Die ersten 29 dieser Tafeln wurden bereits der Öffentlichkeit übergeben. Sie verbinden die Innenstadt durch zwei Rundwege und zeigen meist eine alte Ansicht, die der Betrachter mit der gegenwärtigen Situation, die er am Standort vorfindet, vergleichen kann.

Die Gestaltung der Tafeln

Nach Vorbildern in der nahe gelegenen Kleinstadt Schwarzenbach an der Saale, wo ein Rundweg über den berühmtesten Bewohner der Stadt, den Dichter Jean Paul, und ein Geschichtsweg entlang der Saale angelegt wurden, wurden Material und Größe der Tafeln gewählt.
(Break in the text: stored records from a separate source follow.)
/-- RATE_PACED_SEND: time passes until the partner's bucket holds what the next paced frame takes (R359). -/
def State.paced (p : Nat) (s : State) : State :=
  let l := s.port p
  match l.wait.find? (fun w => w.dst == l.peer && w.cost != 0) with
  | some w =>
    if l.peerRate = 0 then s
    else (s.reach (s.clk.gtc + cdiv (w.cost - l.bucketNow s.clk.gtc) l.peerRate)).pump p
  | none => s

/-! ### Training (R348–R351) -/

/-- Retry buffer, SEQ, ACK and credits cleared (R348). -/
def LPort.fresh (l : LPort) : LPort :=
  { l with retry := [], wait := [], txSeq := 0, rxSeq := 0, txCtr := 0, credits := [], pool := [], rxUsed := [],
           rxOwed := [], tagRun := 0 }

def State.enterTraining (p : Nat) (s : State) : State :=
  (s.modPort p (fun l => { l.fresh with st := .training, retrains := wrap1 32 l.retrains })).portChanged

def State.trainingStart (p : Nat) (s : State) : State :=
  if (s.port p).st == .down && (s.linkPol p).mode != 0 then s.enterTraining p else s

def LPort.doubleBackoff (l : LPort) : LPort := { l with backoff := min (2 * l.backoff) 100000 }

/-- Partners that a port admits (Table 17-1). -/
def State.admits (s : State) (p chip : Nat) : Bool :=
  let c := s.linkPol p
  match c.mode with
  | 1 => decide (p < 4) && chip / 16 == s.cell.chip / 16 && chip % 16 == s.ownMember ^^^ 2 ^ p && bitOf s.cellMap (chip % 16)
  | 2 => chip / 16 != s.cell.chip / 16
  | 3 => chip == c.peer
  | _ => false

/-- The steps of R350 with what the partner presented: a PHY failure is TRAIN_FAIL, steps 3 and 4 are AUTH. -/
def State.trainingDone (p : Nat) (x : Partner) (s : State) : State :=
  let l := s.port p
  if l.st != .training then s
  else if !x.phyOk then ((s.modPort p LPort.doubleBackoff).goDown p 5)
  else
    let c := s.linkPol p
    let s := s.modPort p (fun l => { l with epoch := (max l.epoch x.epoch + 1) % 2 ^ 32 })
    let owner := s.plat.keys.any (fun k => k.provisioned && !k.revoked && k.hash == x.ownerHash)
    if x.authOk && owner && x.mode == c.mode && x.protect == (c.protect == 1) && s.admits p x.chip then
      let pools := (List.range 16).map (fun v => (v, min ((x.pools[v]?).getD 0) 4096))
      (s.modPort p (fun l =>
        { l.fresh with st := .probation, peer := x.chip, lanesUp := 2 ^ c.lanes - 1, credits := pools, pool := pools
                       peerRate := x.rate, bucket := 65536, bucketAt := s.clk.gtc })).portChanged
    else s.quarantine p 3

def State.trainingTimeout (p : Nat) (s : State) : State :=
  if (s.port p).st == .training then (s.modPort p LPort.doubleBackoff).goDown p 5 else s

/-- PROBATION_END: within the limits of R351 the port is UP. -/
def State.probationEnd (p uncorr crc corr : Nat) (s : State) : State :=
  if (s.port p).st != .probation then s
  else
    let s := s.modPort p (fun l => { l with fecCorr := (l.fecCorr + corr) % 2 ^ 40, fecUncorr := sat 24 (l.fecUncorr + uncorr) })
    if uncorr = 0 ∧ crc = 0 ∧ corr ≤ 100000 then
      ((s.modPort p (fun l => { l with st := .up })).emit (0x70 + p) 6 4 noTenant 0 [p]).portChanged
    else s.goDown p 6

def State.backoffReset (p : Nat) (s : State) : State :=
  if (s.port p).st == .up then s.modPort p (fun l => { l with backoff := 100 }) else s

def offCreditSel (p : Nat) : Nat := 0x100038 + p * 0x10000

/-- A link port reset: the registers of the port take their reset values, but the epoch advances (R348, Table 5-7). -/
def State.linkPortReset (p : Nat) (s : State) : State :=
  if (s.port p).st == .quarantined then s
  else
    let s := s.goDown p 4
    if (s.port p).st == .quarantined then s
    else
      let s := s.setRegs (NMap.del s.regs (offCreditSel p))
      s.modPort p (fun l =>
        { LPort.reset with epoch := (l.epoch + 1) % 2 ^ 32, dcause := 4, backoff := l.backoff, downs := l.downs, wait := l.wait })

def State.linkQuarantine (p : Nat) (s : State) : State := s.quarantine p 5

def State.linkRelease (p : Nat) (s : State) : State :=
  if (s.port p).st == .quarantined then (s.modPort p (fun l => { l with st := .down, backoff := 100 })).portChanged else s

/-- REKEY retrains the port with new keys; what it holds goes by the routes that are left (R360). -/
def State.rekey (p : Nat) (s : State) : State :=
  if (s.port p).live then
    let hs := (s.port p).retry ++ (s.port p).wait
    let s := s.enterTraining p
    hs.foldl (fun s h => (s.countRetry h).dispatchHeld h) s
  else s

/-! ### A member's part of a span's task (R379, R380) -/

/-- When the last slot of a member's part is free, the head learns what it met, unless it has itself said stop. -/
def State.memberGone (tid : Nat) (s : State) : State :=
  match s.task? tid with
  | some t =>
    match t.span, t.slots with
    | some (chip, ref), [] =>
      let s := s.modTasks (fun u => { u with live := NMap.del u.live tid })
      if t.spanStop then s else s.sendMsg chip (.spanEnd ref t.status t.refreshHits t.linkRetries)
    | _, _ => s
  | none => s

/-! ### Register readouts (Table 16-7) -/

def State.readLink (s : State) (p off : Nat) : Word :=
  let l := s.port p
  let sel := fld (s.reg (offCreditSel p) 0) 0 4
  match off with
  | 0x08 => packW [(0, 3, l.st.code), (4, 4, l.dcause), (8, 3, l.qcause), (16, 15, l.peer), (32, 16, l.lanesUp)]
  | 0x10 => s.rwt (offLinkCfg p)
  | 0x18 => packW [(0, 32, l.epoch), (32, 32, l.retrains)]
  | 0x20 => packW [(0, 40, l.fecCorr), (40, 24, l.fecUncorr)]
  | 0x28 => packW [(0, 32, l.replays), (32, 32, l.naks)]
  | 0x30 => packW ((List.range 7).map (fun k => (8 * k, 8, (l.viol[k]?).getD 0)))
  | 0x38 => s.reg (offCreditSel p) 0
  | 0x40 => packW [(0, 16, NMap.getD l.credits sel 0), (16, 16, NMap.getD l.pool sel 0), (32, 32, NMap.getD l.excess sel 0)]
  | 0x48 => packW [(0, 32, l.stale), (32, 32, l.dup)]
  | 0x50 => packW [(0, 16, (s.link.granted.filter (fun x => x.port == p && decide (s.leaseNow < x.expiry))).length),
      (16, 16, l.expired), (32, 32, match l.lastAddr with | some a => a / 4096 | none => 0)]
  | 0x58 => packW [(0, 32, l.txBlocks), (32, 32, l.rxBlocks)]
  | _ => 0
Bei einer Führung lernte der Arbeitskreis die Vor- und Nachteile des dort gewählten Systems kennen. Die Hofer Tafeln haben ein Format von 57 cm Breite und 40 cm Tiefe bei 8 mm Stärke. Sie werden an Wänden oder (ähnlich einem Rednerpult) abgewinkelt auf einem rund einen Meter aus dem Boden aufragenden Edelstahlgestänge angebracht, so dass sie von einem davor stehenden Betrachter gut gelesen werden können.
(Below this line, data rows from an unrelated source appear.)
/-- A pending fault of a vector program raised at this instruction (R222). -/
def State.vecFault (n k : Nat) (s : State) : Option State :=
  match (s.slot n k).vfault with
  | some (code, tval) => some ((s.modSlot n k (fun x => { x with vfault := none, wait := 0 })).raiseAt n k code tval)
  | none => none

/-- WAIT whose condition holds: errors are delivered, the tags are free, the slot continues. -/
def State.waitDone (n k : Nat) (w : Word) (s : State) : State :=
  match (s.slot n k).badTag (tagsOf w) with
  | some (t, d) => s.deliver n k t d
  | none => s.retire n k (fun x => { x.dropTags (tagsOf w) with wait := 0 })

/-- WAIT with no condition yields to another READY slot, with no more crates FULL than a switch can save. -/
def State.yieldSlot (n k : Nat) (s : State) : State :=
  match s.nextReady n with
  | some j =>
    if decide ((s.slot n k).full.length ≤ (s.slot n k).hold) then
      (s.modSlot n k (fun x => { x with st := .ready })).select n j
    else s
  | none => s

def State.waitOp (n : Nat) (rs1 : Reg) (s : State) : State :=
  s.onSteward n (fun k s =>
    let w := s.greg n k rs1
    let x := s.slot n k
    let s := s.modSlot n k (fun x => { x with wait := 0 })
    match (if bitOf w 9 then s.vecFault n k else none) with
    | some s => s
    | none =>
      if s.waitHolds n k w then
        let s := s.waitDone n k w
        if fld w 0 12 = 0 then s.yieldSlot n k else s
      else if decide (x.hold < x.full.length) then
        s.raiseAt n k excCrate (crateTval ((x.full[x.hold]?).getD 0) 5)
      else s.modIsl n (fun i =>
        { i with run := none, slots := NMap.upd i.slots k .reset (fun x => { x with st := .waiting, wait := w }) }))

/-- The condition of a WAITING slot comes to hold (Table 7-5); the WAIT completes when the slot next runs. -/
def State.waitSatisfied (n k : Nat) (s : State) : State :=
  let x := s.slot n k
  if x.st == .waiting && s.waitHolds n k x.wait then s.modSlot n k (fun x => { x with st := .ready }) else s

def State.waittagOp (n : Nat) (rs1 : Reg) (s : State) : State :=
  s.onSteward n (fun k s =>
    let ts := tagsOf (s.greg n k rs1)
    let x := s.slot n k
    if ts.all x.tagDone then
      match x.badTag ts with
      | some (t, d) => s.deliver n k t d
      | none => s.retire n k (fun x => x.dropTags ts)
    else s)

/-! ### TRAP, EXIT, ERET, FENCE -/

/-- TRAP: EPC is the next instruction, or the TRAP itself where it ends the task as DOUBLE or NO_HANDLER (Table 7-6). -/
def State.trapOp (n : Nat) (rs1 : Reg) (s : State) : State :=
  s.onSteward n (fun k s =>
    let v := (s.greg n k rs1).toNat
    let x := s.slot n k
    let s := s.retire n k id
    s.raise n k excTrap (if x.inHandler || x.evec == 0 then x.pc else x.pc + 4) v)

/-- Everything that a slot has issued is complete. -/
def State.idle (s : State) (n k : Nat) : Bool :=
  let i := s.island n
  (s.slot n k).drained && i.grid.all (fun g => g.slot != k) && i.vec.all (fun v => v.slot != k)
    && i.xfers.all (fun t => t.slot != k || t.done)
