-- ==== Sys2Proof/Machine/Pantry.lean ====
section
/-! DEFINITION. Windows as the host sees them, graph images and the Pantry directory, and scrubbing (Cellar, Shelf and
Poison, R319–R338): BAR4, LOAD with its checks and copies, UNLOAD, eviction, the scrubbers, and the Cellar and Shelf
registers. -/

namespace Sys2Proof.Machine

open Sys2Proof

/-! ### Directory pages (Tables 15-8 and 15-9) -/

/-- A Pantry window in force. -/
def State.pantryWin (s : State) (w : Nat) : Option WindowCfg :=
  match NMap.find? s.living.windows w with
  | some c => if c.kind = 1 then some c else none
  | none => none

/-- Lines of a range that are poisoned. -/
def State.poisonLines (s : State) (a len : Nat) : Nat :=
  (s.cellar.store.poison.filter (fun u => decide (a < u + lineB) && decide (u < a + len))).length

def PEntry.bytes (e : PEntry) (poison : Nat) : Bytes :=
  le 2 e.graph ++ le 1 e.room ++ le 1 e.state ++ le 1 e.code ++ zeros 3 ++ le 8 e.imageOff ++ le 4 (sat 32 poison)
    ++ zeros 12 ++ fit 32 e.gd ++ fit 32 e.wd ++ zeros 32

/-- An entry of the directory written to its page as it stands. -/
def State.writeEntry (w i : Nat) (s : State) : State :=
  match s.pantryWin w with
  | none => s
  | some c =>
    match NMap.find? (s.pwin w).entries i with
    | none => s.cellarWrite (c.base + 0x80 + 128 * i) (zeros 128)
    | some e => s.cellarWrite (c.base + 0x80 + 128 * i) (e.bytes (s.poisonLines (c.base + e.imageOff) e.length))

def State.setEntry (w i : Nat) (e : PEntry) (s : State) : State :=
  (s.modPwin w (fun p => { p with entries := NMap.set p.entries i e })).writeEntry w i

def State.dropEntry (w i : Nat) (s : State) : State :=
  (s.modPwin w (fun p => { p with entries := NMap.del p.entries i })).writeEntry w i

/-- A result posted: RES.RESULT, GRAPH and WHERE, then RES.SEQ (R325). -/
def State.postRes (w seq result graph whr : Nat) (s : State) : State :=
  match s.pantryWin w with
  | none => s
  | some c =>
    (s.cellarWrite (c.base + 0x44) (le 1 result ++ le 1 0 ++ le 2 graph ++ le 4 whr)).cellarWrite (c.base + 0x40) (le 4 seq)

/-- Entry number of a graph and room. -/
def PWin.findEntry (p : PWin) (graph room : Nat) : Option (Nat × PEntry) :=
  p.entries.find? (fun e => e.2.graph == graph && e.2.room == room)

/-- The lowest empty or refused entry. -/
def PWin.freeEntry (p : PWin) : Option Nat :=
  (List.range 31).find? (fun i => match NMap.find? p.entries i with | none => true | some e => e.state == 3)

/-! ### Pinned runs (R326, R327) -/

/-- Runs of an island that resident graphs hold, and those a load in progress has been given; the graph that the entries `skip`,
by window and number, hold apart. -/
def State.runsOn (s : State) (n : Nat) (skip : List (Nat × Nat)) : List (Nat × Nat) :=
  s.pantry.flatMap (fun w =>
    (w.2.entries.flatMap (fun e => if skip.contains (w.1, e.1) then [] else e.2.runs)
      ++ (match w.2.req with | some r => (match r.newEntry with | some e => e.runs | none => []) | none => [])).filterMap
      (fun r => if r.island = n then some (r.prog, r.progLen + r.pinLen) else none))

/-- The lowest free run of the pinned region, aligned to 64 bytes. -/
def State.freeRun (s : State) (n size : Nat) (skip : List (Nat × Nat)) : Option Nat :=
  let used := s.runsOn n skip
  let starts := insAll (0 :: used.map (fun r => cdiv (r.1 + r.2) 64 * 64)) []
  starts.find? (fun a => decide (a + size ≤ s.pin n) && used.all (fun r => decide (a + size ≤ r.1) || decide (r.1 + r.2 ≤ a)))

/-! ### The checks of a LOAD (Table 15-10) -/

def firstBad (l : List (Bool × Nat)) : Option Nat := (l.find? (·.1)).map (·.2)

/-- A graph image as LOAD reads it: its bytes by offset and length. -/
abbrev Img := Nat → Nat → Bytes

def Img.num (g : Img) (off len : Nat) : Nat := unle (g off len)
def Img.segs (g : Img) : Nat := g.num 0x0A 1
def Img.layers (g : Img) : Nat := g.num 0x0C 2
def Img.length (g : Img) : Nat := g.num 0x10 4
def Img.woff (g : Img) : Nat := g.num 0x14 4
def Img.seg (_ : Img) (i : Nat) : Nat := 0x40 + 32 * i
def Img.layer (g : Img) (j : Nat) : Nat := 0x40 + 32 * g.segs + 32 * j
/-- End of the tables. -/
def Img.tables (g : Img) : Nat := 0x40 + 32 * (g.segs + g.layers)
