-- ==== Sys2Proof/Machine/Core.lean ====
section
/-! DEFINITION. The machine that the host runs. -/

def Sys2Proof.core : Host.Core :=
  { State := Sys2Proof.Machine.State, Fault := Sys2Proof.Machine.Fault, Refusal := Sys2Proof.Machine.Refusal,
    step := Sys2Proof.Machine.step, reset := Sys2Proof.Machine.State.reset }
end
Die bedruckten Tafeln bestehen aus einem haltbaren, wetterfesten und abwaschbaren Kunststoff. Dieser ist verhältnismäßig robust gegen Vandalismus: Besprühungen mit Lack lassen sich entfernen, ohne die Drucke zu zerstören, und Löcher fasern nicht aus und quellen nicht auf. Regen, Eis und Schnee überstehen die Tafeln Jahre lang ohne Schaden. Auf aufwendigere Konstruktionen (z.B. aus Stein, Aluminium oder Edelstahl) wurde bewusst verzichtet, denn diese sind nicht sicherer vor Vandalismus als Kunststofftafeln und wesentlich teurer. Der einfachen und preiswerten Lösung wurde der Vorzug gegeben, damit es möglich ist, zerstörte Tafeln mit einem geringen finanziellen Aufwand auszutauschen.
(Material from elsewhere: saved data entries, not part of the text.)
/-- Cold reset, loss of the input and a trip lose all but fuses, flash and record; a warm reset keeps its list; boot
makes the device READY (R101, R406, R431, R432, R433, R434, R435, R440, R443, R449, Tables 5-6 and 20-1). PERST longer
than the filter on a powered device is a cold reset: all state at reset values but fuses, flash and the retirement
record, a new nonce, THERMTRIP released, power D0, or held above 85 °C; a shorter pulse does nothing. POWER_ON does
the same with the main domain still off and LAST_TRIP 0. MAIN_INPUT_REMOVED and THERMAL_TRIP of a device with its main
domain on lose the same and leave it off, the trip with its cause and THERMTRIP. WARM_CHIP_RESET (the register with
key 0xA5 and GO, or a bus event) keeps the clock settings of both sets, READY, identity and fault-frame registers and
empties tasks, queues, tenants, transactions, engines, windows and crates, k back at 32; without the key nothing
happens. BOOT_READY of a device at STAGE 0: bad fuses or no image fit to run give recovery, the LED blinking at 1 Hz;
else the image runs, the GTC is valid, and if training succeeds STAGE is 7, READY 1 and each Cellar controller
trained, if not STAGE 4 with FAIL 5 and the LED blinking at 4 Hz. (Where the spec leaves a point open the statement
takes the model's choice: log entries 16, 18, 19, 20, 21, 74.) It concludes that these commands answer a next state:
warmChipReset, perst, bootReady, mainInputRemoved, thermalTrip, powerOn. -/
def Obligations.ResetsOfTheDeviceKeepTheirState : Prop :=
  ∀ s : State,
    (∀ ns hotC, s.plat.power ≠ .off → s.perstFilter < ns →
      ∃ t, exec (.perst ns hotC) s = .next t ∧ s.mainLost t ∧ t.plat.power = (if 85 < hotC then .held else .d0)
        ∧ t.plat.nonce = Config.freeValue s.free ∧ t.free = s.free + 1 ∧ t.plat.thermtrip = false ∧ t.plat.lastTrip = s.plat.lastTrip)
    ∧ (∀ ns hotC, ns ≤ s.perstFilter → exec (.perst ns hotC) s = .next s)
    ∧ (∃ t, exec .powerOn s = .next t ∧ s.mainLost t ∧ t.plat.power = .d3cold ∧ t.plat.lastTrip = 0
        ∧ t.plat.nonce = Config.freeValue s.free)
    ∧ (s.plat.power ≠ .off → s.plat.power ≠ .d3cold →
        (∃ t, exec .mainInputRemoved s = .next t ∧ s.mainLost t ∧ t.plat.power = .d3cold ∧ t.plat.nonce = s.plat.nonce
          ∧ t.plat.lastTrip = s.plat.lastTrip ∧ t.plat.thermtrip = s.plat.thermtrip)
        ∧ ∀ c, ∃ t, exec (.thermalTrip c) s = .next t ∧ s.mainLost t ∧ t.plat.power = .d3cold ∧ t.plat.thermtrip = true
          ∧ t.plat.lastTrip = (match c with | .thermal => 1 | .undervoltage => 2 | .overcurrent => 3))
    ∧ (∀ (c : WarmCause) (burnOk : Bool), s.mainOn = true →
        ((∀ v, c = .register v → fld v 0 8 = 0xA5 ∧ bitOf v 16 = true) →
          ∃ t, exec (.warmChipReset c burnOk) s = .next t ∧ t.living = s.living.clocksOnly ∧ t.attic = s.attic.clocksOnly
            ∧ t.tasks = State.reset.tasks ∧ t.qm = State.reset.qm ∧ t.ten = State.reset.ten ∧ t.eng = State.reset.eng
            ∧ t.pantry = [] ∧ t.bar2 = [] ∧ t.txn.chip = .reset ∧ t.txn.rooms = [] ∧ t.repro = State.reset.repro
            ∧ (∀ n, t.island n = { Isl.reset with frame := (s.island n).frame, frames := (s.island n).frames })
            ∧ t.pending = s.pending ∧ t.ident = s.ident ∧ t.clk.gtc = s.clk.gtc ∧ t.clk.valid = s.clk.valid
            ∧ t.plat.ready = s.plat.ready ∧ t.plat.k = 32 ∧ t.plat.lastTrip = s.plat.lastTrip ∧ t.plat.fusePending = none
            ∧ t.ras.drain = (if s.ras.drain = 2 then 2 else 0) ∧ t.ras.record = s.ras.record)
        ∧ ∀ v, c = .register v → fld v 0 8 ≠ 0xA5 → exec (.warmChipReset c burnOk) s = .next s)
    ∧ ∀ b : BootIn, (s.plat.power = .d0 ∨ s.plat.power = .held) → s.plat.ready = false → s.plat.recovery = false → s.plat.stage = 0 →
        let i := if s.plat.imageOk s.plat.next then s.plat.next else 1 - s.plat.next
        ((b.fuseOk = false ∨ s.plat.imageOk s.plat.next = false ∧ s.plat.imageOk (1 - s.plat.next) = false) →
          ∃ t, exec (.bootReady b) s = .next t ∧ t.plat.recovery = true ∧ t.plat.ready = false ∧ t.clk = s.clk
            ∧ (b.fuseOk = false → t.plat.fail = 4) ∧ (b.fuseOk = true → t.plat.fail = 2 ∨ t.plat.fail = 3) ∧ t.led = .slow
            ∧ { t with plat := s.plat } = s)
        ∧ (b.fuseOk = true → s.plat.imageOk i = true →
          ∃ t, exec (.bootReady b) s = .next t ∧ t.plat.image = i ∧ t.plat.next = i ∧ t.plat.power = .d0 ∧ t.clk.valid = true
            ∧ t.clk.gtc ≤ b.bootMs * 1000000 ∧ { t with plat := s.plat, clk := s.clk, free := s.free, cellar := s.cellar } = s
            ∧ (b.trainOk = true → t.plat.ready = true ∧ t.plat.stage = 7 ∧ t.plat.fail = (if i = s.plat.next then 0 else 1)
                ∧ ∀ c < 4, t.cctl c = { s.cctl c with trained := true })
            ∧ (b.trainOk = false → t.plat.ready = false ∧ t.plat.stage = 4 ∧ t.plat.fail = 5 ∧ t.led = .fast ∧ t.cellar = s.cellar))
Das Layout wurde einvernehmlich vom Tourismusbüro der Stadt, dem Stadtmarketing-Verein  und dem Arbeitskreis entwickelt. Es ist so zurückhaltend, dass die Tafeln zu den an vielen Gebäuden Hofs vorhandenen schwarz-gelben Schildern passen und nicht mit den Objekten optisch konkurrieren. Auf der anderen Seite ist die Gestaltung auffällig genug, um von einem Betrachter aus größerer Entfernung wahrgenommen zu werden. Farben wurden ausgewählt, die weitgehend vergilbungsfrei sind, da trotz der vom Hersteller versprochenen UV-Festigkeit im Laufe der Jahre eine Vergilbung eintritt.  Hintergrundfarbe der Tafeln ist ein helles Grau.

Am oberen Rand befinden sich ein Balken in den Hofer Stadtfarben (gelb und schwarz) und das Stadtwappen sowie die Nummer der Tafel. Am unteren Rand präsentiert ein gelber Balken die Signets der Sponsoren.

Auf der linken Seite enthalten die Tafeln gewöhnlich eine bildliche Darstellung (alte Fotos, Kartenausschnitte, Grafiken) und auf der rechten Seite einen Text mit historischen Erläuterungen. Die Fotos wurden überwiegend aus dem Stadtarchiv, Baupläne aus städtischen Bauakten, einzelne Bilder aus Privatbesitz oder von Museen bezogen. Die Texte kann man innerhalb von ein bis zwei Minuten lesen; auf kurze Sätze und verständliche Formulierungen wurde geachtet, um keine Bildungsbarrieren aufzubauen. Die Schrift ist serifenfrei und so groß, dass sie aus einem Meter Abstand auch bei leichter Fehlsichtigkeit gut gelesen werden kann.

Hofer Geschichtswege

1 und 2:

Download PDF-Dokument nördliche und südliche Innenstadt (29 MB)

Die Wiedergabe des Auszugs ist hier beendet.